La utopía, desde Moro, pretende ser una representación de la sociedad política ideal que tenga resueltos los problemas sociales cardinales que enfrentamos los humanos en cada momento histórico en que aparece una propuesta de esta índole. La etimología de la palabra “utopía” marca su limitación, y deja asentado que la quimera es un no lugar, un lugar inexistente, un imaginario. En Wikipedia se puede identificar las dificultades del término, y se aclaran algunas restricciones que nos servirán para plantear un marco de reflexión: poseen un carácter fantasioso e ingenuo, están históricamente condicionadas, provocan estancamiento social, lindan con el totalitarismo, son sarcásticas.

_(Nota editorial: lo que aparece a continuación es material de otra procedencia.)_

-- ==== Sys2Proof/Machine/Core.lean ====
section
/-! DEFINITION. The machine behind the host's interface. -/

def Sys2Proof.core : Host.Core :=
  { State := Sys2Proof.Machine.State, Fault := Sys2Proof.Machine.Fault,
    Refusal := Sys2Proof.Machine.Refusal, step := Sys2Proof.Machine.step,
    reset := Sys2Proof.Machine.State.reset }
end

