-- ==== Sys2Proof/Certificates/Slice0/Obligations.lean ====
section
/-! DEFINITION. The statements about the model. "Every state" means every instance (w, r, b), every
value of the registers and every sequence of host inputs. -/

open Sys2Proof Sys2Proof.Machine

/-! ## Parameters and word arithmetic -/

/-- The ranges of the derived parameters (rules R9 to R13). -/
def Obligations.DerivedParametersInRange : Prop :=
  ∀ g : Config,
    (g.w = 16 ∨ g.w = 32 ∨ g.w = 64) ∧ g.r ≤ 255 ∧ g.b ≤ 255 ∧
    8 * g.u = g.w ∧
    (g.t = 2 * (g.r + 1) ∧ 2 ≤ g.t ∧ g.t ≤ 512) ∧
    (g.b = 0 → g.c = 1) ∧ (0 < g.b → (g.c - 1) * g.u < g.b ∧ g.b ≤ g.c * g.u) ∧
    (1 ≤ g.c ∧ g.c * g.w ≤ 2048) ∧
    (g.nMix = 3 * max g.t g.c ∧ 6 ≤ g.nMix ∧ g.nMix ≤ 1536) ∧
    2 ^ g.lgw = g.w

/-- Rule R91: rotation left by a natural or by a word, as the rule defines it, and bit by bit. -/
def Obligations.RotateLeftFollowsRule : Prop :=
  ∀ (g : Config) (x : g.Word) (n : Nat),
    (rotl x n).toNat =
      (if n % g.w = 0 then x.toNat
       else (x.toNat * 2 ^ (n % g.w)) % 2 ^ g.w + x.toNat / 2 ^ (g.w - n % g.w)) ∧
    (∀ i : Nat, i < g.w → (rotl x n).getLsbD ((i + n % g.w) % g.w) = x.getLsbD i) ∧
    (∀ y : g.Word, rotlW x y = rotl x y.toNat)

/-- Rule R92: rotation right by a natural or by a word, as the rule defines it, and bit by bit. -/
def Obligations.RotateRightFollowsRule : Prop :=
  ∀ (g : Config) (x : g.Word) (n : Nat),
    (rotr x n).toNat =
      (if n % g.w = 0 then x.toNat
       else x.toNat / 2 ^ (n % g.w) + (x.toNat * 2 ^ (g.w - n % g.w)) % 2 ^ g.w) ∧
    (∀ i : Nat, i < g.w → (rotr x n).getLsbD i = x.getLsbD ((i + n % g.w) % g.w)) ∧
    (∀ y : g.Word, rotrW x y = rotr x y.toNat)

/-- Rule R93: the amount a word gives is its value modulo `w`, and below `w`. -/
def Obligations.RotationAmountIsLowBits : Prop :=
  ∀ (g : Config) (n : g.Word), rotAmount n = n.toNat % g.w ∧ rotAmount n < g.w

/-- Rule R94: the laws the inverse law of the cipher rests on. -/
def Obligations.WordLawsInvert : Prop :=
  ∀ (g : Config) (x y : g.Word) (n : Nat),
    rotr (rotl x n) n = x ∧ rotl (rotr x n) n = x ∧ (x + y) - y = x ∧ (x ^^^ y) ^^^ y = x ∧
    rotl x n = rotl x (n % g.w)

/-- Rules R96 and R97: the codec is the sum of the bytes by their weights, and the two directions
undo each other. -/
def Obligations.WordCodecRoundTrips : Prop :=
  ∀ (g : Config) (x : g.Word) (d : Vector Byte g.u),
    (leDecode d).toNat = ∑ j : Fin g.u, d[j].toNat * 2 ^ (8 * j.val) ∧
    (∀ j : Fin g.u, (leEncode x)[j] = x.extractLsb' (8 * j.val) 8) ∧
    leDecode (leEncode x) = x ∧ leEncode (leDecode d) = d

/-- Rule R100: `P` and `Q` are the odd integers nearest to `(e - 2) * 2^w` and `(φ - 1) * 2^w`. The
values for w = 16 and w = 64 are the spec's own, from general knowledge (log entry 6). -/
def Obligations.ConstantsAreNearestOdd : Prop :=
  ∀ g : Config,
    ((constP g).toNat % 2 = 1 ∧
      |((constP g).toNat : ℝ) - (Real.exp 1 - 2) * 2 ^ g.w| < 1) ∧
    ((constQ g).toNat % 2 = 1 ∧
      |((constQ g).toNat : ℝ) - (Real.goldenRatio - 1) * 2 ^ g.w| < 1)

/-! ## Encoding -/

/-- Decoding an encoded command gives it back with every LEN, and every header that decodes is the
encoding of the command it decodes to. -/
def Obligations.DecodeEncodeAgree : Prop :=
  (∀ i : Instr, i.wellFormed = true → decode (encode i) = .ok i) ∧
  (∀ (h : BitVec 16) (i : Instr), decode h = .ok i → i.wellFormed = true ∧ encode i = h)

/-- Rules R79 and R83: the decoder refuses exactly the reserved opcodes. -/
def Obligations.DecoderRefusesExactlyReserved : Prop :=
  ∀ h : BitVec 16,
    (decode h = .error (.reservedOpcode (hdrOp h)) ↔
      ((hdrOp h).toNat = 0 ∨ 5 ≤ (hdrOp h).toNat)) ∧
    ((∃ i, decode h = .ok i) ↔ (1 ≤ (hdrOp h).toNat ∧ (hdrOp h).toNat ≤ 4))

/-- Headers written out by hand from rules R77, R79 and R86 decode to their commands. -/
def Obligations.WrittenHeadersDecode : Prop :=
  decode 0b0001000000000001 = .ok (.keysched 16) ∧
  decode 0b0000100000000010 = .ok (.encrypt 8) ∧
  decode 0b0000100000000011 = .ok (.decrypt 8) ∧
  decode 0b0000011100000100 = .ok (.zeroize 7) ∧
  decode 0b0000000000000000 = .error (.reservedOpcode 0)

El siglo XIX inicia una nueva racionalización en la formulación de propuestas utópicas creando tendencias de pensadores que algunos los han denominado socialistas utópicas (Blanqui, Saint-Simon, Fourier, Owen, Proudhon). Las propuestas variaban siendo su punto de partida la sociedad capitalista y sus problemas. La diferenciación de los socialistas utópicos con el designado socialismo científico de Marx y Engels era la centralidad que estos autores le daban al trabajo y a la lucha de clases. A juzgar por las restricciones indicadas anteriormente, las utopías en el siglo XIX respondían más a la realidad. Y es que eran producto de la creencia de que la ciencia social era posible y deseable, además de tener una confianza en la racionalidad occidental; eran pensadores ilustrados y optimistas que creían en el universalismo de la razón. Entendían al cambio social como resultado de un proceso de modernización, evolutivo, progresivo e inevitable (Garrido, et. al., 2009).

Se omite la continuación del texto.